Tuesday, July 29, 2008
Dented: An AYM-Style Story
When I was about 5, I was running through the house, acting like the heathen child I was. When I was younger, I was prone to the occasional accident. (I say was prone. Who am I kidding? At least this one didn't involve flames, though. Right?) Well, I pulled a -B, and wiped out. I landed smack dab on the corner of the coffee table, cheek first. I'll be the first to tell you that back in those days, the good ole days, they didn't round off the corners of furniture. So, several screams and tears later, there it was. My dimple was born. You can see why I refer to it as my dent.

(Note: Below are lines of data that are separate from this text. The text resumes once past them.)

-- ==== Sys2Proof/Certificates/Slice0/Obligations.lean ====
section
/-! DEFINITION. The statements for the provers. -/

open Sys2Proof Sys2Proof.Machine

/-! ### The queue -/

/-- A step takes the command at the front of the queue and runs it on the machine with the rest of the queue; on an empty queue one
clock of 250 MHz passes instead (the model's choice, log entry 1). -/
def Obligations.StepRunsFront : Prop :=
  (∀ (c : Instr) (s : State), step { s with pending := c :: s.pending } = exec c s) ∧
  (∀ s : State, s.pending = [] → step s = .next (idle s))

/-- On an empty queue one clock passes: first the counters, then what is due by their new time at the outputs of the Spine, in the
trace units and in the hub. The GTC advances by 4 ns; while a slew is owed and 1,000 clocks have passed since the last step of it, by 3
or 5 instead, which works off 1 ns (R71); every replica counts the clock by its own slew, or is held (R85); and counting leaves every
memory, register window of the Stations and Taps, command, engine, core, Session and output as it was. Log entry 1: that this clock
passes on an empty queue is the model's choice. -/
def Obligations.IdleAdvancesTime : Prop :=
  ∀ s : State, s.pending = [] →
    let n := counterTick s.m
    step s = .next { s with m := hubTick (traceTick (sendMarkers (serveOutputs n))) } ∧ n.time.ns = s.m.time.ns + 4 ∧
    (if s.m.time.slew = 0 ∨ s.m.time.slewClk + 1 < 1000 then
       n.time.gtc = s.m.time.gtc + 4 ∧ n.time.slew = s.m.time.slew ∧ n.time.slewClk = s.m.time.slewClk + 1
     else if 0 < s.m.time.slew then
       n.time.gtc = s.m.time.gtc + 5 ∧ n.time.slew = s.m.time.slew - 1 ∧ n.time.slewClk = 0
     else n.time.gtc = s.m.time.gtc + 3 ∧ n.time.slew = s.m.time.slew + 1 ∧ n.time.slewClk = 0) ∧
    (∀ d < 100, stn n d = replicaClock (stn s.m d)) ∧
    n.hostMem = s.m.hostMem ∧ n.hbm = s.m.hbm ∧ n.coreMem = s.m.coreMem ∧ n.sregs = s.m.sregs ∧ n.cmds = s.m.cmds ∧
    n.engs = s.m.engs ∧ n.cores = s.m.cores ∧ n.host = s.m.host ∧ n.out = s.m.out

/-- PROGRESS. Every well-formed command, a BIND naming a unit that can be bound, answers a next state from every state whatever, and
leaves the rest of the queue as it was: ordinary data never stops the block. -/
def Obligations.WellFormedCommandsRun : Prop :=
  ∀ (i : Instr) (s : State), i.wf = true → bindNamed i = true → ∃ m, exec i s = .next { s with m := m }

/-- No command is refused, and the only fault is that of a command that names a unit the package does not have. -/
def Obligations.OnlyAbsentUnitsStop : Prop :=
  ∀ (i : Instr) (s : State),
    (∃ m, exec i s = .next { s with m := m }) ∨ exec i s = .fault .noSuchUnit ∧ (i.wf = false ∨ bindNamed i = false)

/-- A queue of n well-formed commands drains in n steps, from every state whatever. -/
def Obligations.QueueDrains : Prop :=
  ∀ s : State, QueueWf s → (∀ c ∈ s.pending, bindNamed c = true) →
    ∃ t, Host.Core.run Sys2Proof.core s.pending.length s = .next t ∧ t.pending = []

/-- No step brings an ill-formed command into the queue. -/
def Obligations.StepKeepsQueueWf : Prop :=
  ∀ s t : State, QueueWf s → step s = .next t → QueueWf t ∧ t.pending = s.pending.tail

/-- What reset leaves: an empty, well-formed queue, every memory and register window in canonical form with nothing listed, the GTC at 0,
nothing executing and no Session, and the reset values that the spec gives of HUB_STATUS, SPN_CTL and RCV_BOUNDS. -/
def Obligations.ResetHolds : Prop :=
  QueueWf State.reset ∧ State.reset.pending = [] ∧
  Store.wf (fun _ => memDefault) State.reset.m.hostMem = true ∧ Store.wf (fun _ => memDefault) State.reset.m.hbm = true ∧
  Store.wf (fun k => hubReset k) State.reset.m.hregs = true ∧ gtcNow State.reset.m = 0 ∧ State.reset.m.cmds = [] ∧
  State.reset.m.host.sessions = []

Just in case there's someone out there who doubts the story, all I have to offer is the proof that I've shown other doubters for years. It's made believers out of them. In my kindergarten picture, I'm showing off this huge cheese of a smile. No dimple. Not even an iota of one. The following year, for my first grade photo, my smile is toned down quite a bit. There it is, bigger than life. Now, no matter the size of the smile, when the lips curl, the dent graces us with its presence.
The reason I'm telling you about the dent is because it came up tonight. (This is the part of the story that really sounds like the AYM talking.) I was floating around the pool with -PB and -XV this evening. I don't even know what happened, but apparently something caused me to smile a bit. -PB then asks me, almost in a stunned voice, to smile again. I ask "Why?" He replies, "You only have one dimple." I proceeded to tell him the story of the dent. That really got me thinking.
You see, I think the moral of this story doesn't lie in the fact that I have a very observant son. Nor does it lie in the fact that I had never told him this story. The crux of it all, the really relevant part, is that I hadn't had a reason to share this legendary story with my very observant son. As observant as he may be, the dent had not been around enough for him to ask about it.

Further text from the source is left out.